[Saved entries]
= = =

-- ==== Sys2Proof/Machine/Geometry.lean ====
section
/-! DEFINITION. The five levels, the field grid and the packed addresses (R5 to R11). -/

namespace Sys2Proof

/-- R5: cores of a field, engines of a core, arrays of an engine, columns and rows of an array. -/
def coresPerField : Nat := 68
def enginesPerCore : Nat := 18
def arraysPerEngine : Nat := 8
def arrayColumns : Nat := 1040
def arrayRows : Nat := 1024
/-- R5: placement cores of a field. -/
def placeCores : Nat := 64
/-- R182: entries of the request table. -/
def requestEntries : Nat := 131072
/-- R256: stacks, and R340: partitions. -/
def stackCount : Nat := 24
def partitionCount : Nat := 64
/-- R279: fabric ports. -/
def portCount : Nat := 32
/-- R40: the gate field. -/
def gateField : Nat := 94

/-- R7, Table 0-3: whether a field stands at row `r`, column `c`. -/
def positionPresent (r c : Nat) : Bool :=
  if r = 0 ∨ r = 9 then decide (2 ≤ c ∧ c ≤ 7)
  else if r = 1 ∨ r = 2 ∨ r = 7 ∨ r = 8 then decide (1 ≤ c ∧ c ≤ 8)
  else decide (3 ≤ r ∧ r ≤ 6 ∧ c ≤ 9)

/-- R8: whether a field number names a field. -/
def fieldExists (f : Nat) : Bool := decide (f < 100) && positionPresent (f / 10) (f % 10)

/-- R7: the 84 field numbers, rising. -/
def allFields : List Nat := (List.range 100).filter fieldExists

/-- The key of a core in the state's tables: field * 68 + core. -/
def coreKey (f c : Nat) : Nat := f * coresPerField + c

/-- The key of a named core. -/
def CoreRef.key (c : CoreRef) : Nat := coreKey c.field c.core

/-- R8: whether a core reference names a core. -/
def CoreRef.ok (c : CoreRef) : Bool := fieldExists c.field && decide (c.core < coresPerField)

/-- R10: the packed physical address of a core (its engine and array bits 0), from its key. -/
def packedCore (key : Nat) : Nat := key / coresPerField * 2 ^ 15 + key % coresPerField * 2 ^ 8

/-- R10: the packed address of an engine of a core. -/
def packedEngine (key e : Nat) : Nat := packedCore key + e * 8

/-- R10: the packed address of an array of an engine. -/
def packedArray (key e a : Nat) : Nat := packedEngine key e + a

/-- R10: the field, core, engine and array of a packed address. -/
def unpackField (p : Nat) : Nat := p / 2 ^ 15 % 256
def unpackCore (p : Nat) : Nat := p / 2 ^ 8 % 128
def unpackEngine (p : Nat) : Nat := p / 8 % 32
def unpackArray (p : Nat) : Nat := p % 8

/-- R10: the core key of a packed address, none where it names no core. -/
def unpackKey (p : Nat) : Option Nat :=
  if fieldExists (unpackField p) && decide (unpackCore p < coresPerField) then
    some (coreKey (unpackField p) (unpackCore p)) else none

/-- R25: hops between two fields on the grid, |dc| + |dr|. -/
def gridDistance (f g : Nat) : Nat :=
  (f % 10 - g % 10) + (g % 10 - f % 10) + (f / 10 - g / 10) + (g / 10 - f / 10)

/-- The field numbers of a straight run on the grid from `a` towards `b` by steps of `d`, both ends in it. -/
def gridRun (a b d : Nat) : List Nat :=
  if a ≤ b then (List.range ((b - a) / d + 1)).map (fun i => a + i * d)
  else (List.range ((a - b) / d + 1)).map (fun i => a - i * d)

/-- R25: the fields on the route from `f` to `g`, along the row first unless the turning position holds no field. -/
def gridRoute (f g : Nat) : List Nat :=
  let t := f / 10 * 10 + g % 10
  if positionPresent (f / 10) (g % 10) then gridRun f t 1 ++ gridRun t g 10
  else let u := g / 10 * 10 + f % 10
    gridRun f u 10 ++ gridRun u g 1

/-- R7: the fields beside a field on the grid. -/
def gridNeighbours (f : Nat) : List Nat := allFields.filter (fun g => gridDistance f g = 1)

/-- R26: the fields around `ring` in rings of equal distance, along hops from one field to the next that `ok` lets pass. -/
def gridRings (ok : Nat → Nat → Bool) : Nat → List Nat → List Nat → List (List Nat)
  | 0, _, _ => []
  | fuel + 1, seen, ring =>
    if ring.isEmpty then []
    else
      let next := (ring.flatMap (fun a => (gridNeighbours a).filter (ok a))).foldl
        (fun l x => if seen.contains x || l.contains x then l else l ++ [x]) []
      ring :: gridRings ok fuel (seen ++ next) next

/-- R26: the way from `f` inwards through rings, the nearest of them first. -/
def gridInward (ok : Nat → Nat → Bool) (f : Nat) : List (List Nat) → List Nat
  | [] => [f]
  | r :: t => f :: gridInward ok (((gridNeighbours f).find? (fun x => r.contains x && ok x f)).getD f) t

/-- R26: a shortest route from `f` to `g` of hops that `ok` lets pass, asked from `g` outwards; empty where there is none. -/
def detourRoute (ok : Nat → Nat → Bool) (f g : Nat) : List Nat :=
  let rings := gridRings ok 100 [g] [g]
  match rings.findIdx? (fun r => r.contains f) with
  | some d => gridInward ok f (rings.take d).reverse
  | none => []

end Sys2Proof
end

= = =

* WORK TO COMPLETE
Every line above from the line with "fabric ports. -/" to the line with "ends in it. -/", inclusive, must be returned exactly; no other line belongs in the reply.

* EXPECTED ANSWER
/-- R279: fabric ports. -/
def portCount : Nat := 32
/-- R40: the gate field. -/
def gateField : Nat := 94

/-- R7, Table 0-3: whether a field stands at row `r`, column `c`. -/
def positionPresent (r c : Nat) : Bool :=
  if r = 0 ∨ r = 9 then decide (2 ≤ c ∧ c ≤ 7)
  else if r = 1 ∨ r = 2 ∨ r = 7 ∨ r = 8 then decide (1 ≤ c ∧ c ≤ 8)
  else decide (3 ≤ r ∧ r ≤ 6 ∧ c ≤ 9)

/-- R8: whether a field number names a field. -/
def fieldExists (f : Nat) : Bool := decide (f < 100) && positionPresent (f / 10) (f % 10)

/-- R7: the 84 field numbers, rising. -/
def allFields : List Nat := (List.range 100).filter fieldExists

/-- The key of a core in the state's tables: field * 68 + core. -/
def coreKey (f c : Nat) : Nat := f * coresPerField + c

/-- The key of a named core. -/
def CoreRef.key (c : CoreRef) : Nat := coreKey c.field c.core

/-- R8: whether a core reference names a core. -/
def CoreRef.ok (c : CoreRef) : Bool := fieldExists c.field && decide (c.core < coresPerField)

/-- R10: the packed physical address of a core (its engine and array bits 0), from its key. -/
def packedCore (key : Nat) : Nat := key / coresPerField * 2 ^ 15 + key % coresPerField * 2 ^ 8

/-- R10: the packed address of an engine of a core. -/
def packedEngine (key e : Nat) : Nat := packedCore key + e * 8

/-- R10: the packed address of an array of an engine. -/
def packedArray (key e a : Nat) : Nat := packedEngine key e + a

/-- R10: the field, core, engine and array of a packed address. -/
def unpackField (p : Nat) : Nat := p / 2 ^ 15 % 256
def unpackCore (p : Nat) : Nat := p / 2 ^ 8 % 128
def unpackEngine (p : Nat) : Nat := p / 8 % 32
def unpackArray (p : Nat) : Nat := p % 8

/-- R10: the core key of a packed address, none where it names no core. -/
def unpackKey (p : Nat) : Option Nat :=
  if fieldExists (unpackField p) && decide (unpackCore p < coresPerField) then
    some (coreKey (unpackField p) (unpackCore p)) else none

/-- R25: hops between two fields on the grid, |dc| + |dr|. -/
def gridDistance (f g : Nat) : Nat :=
  (f % 10 - g % 10) + (g % 10 - f % 10) + (f / 10 - g / 10) + (g / 10 - f / 10)

/-- The field numbers of a straight run on the grid from `a` towards `b` by steps of `d`, both ends in it. -/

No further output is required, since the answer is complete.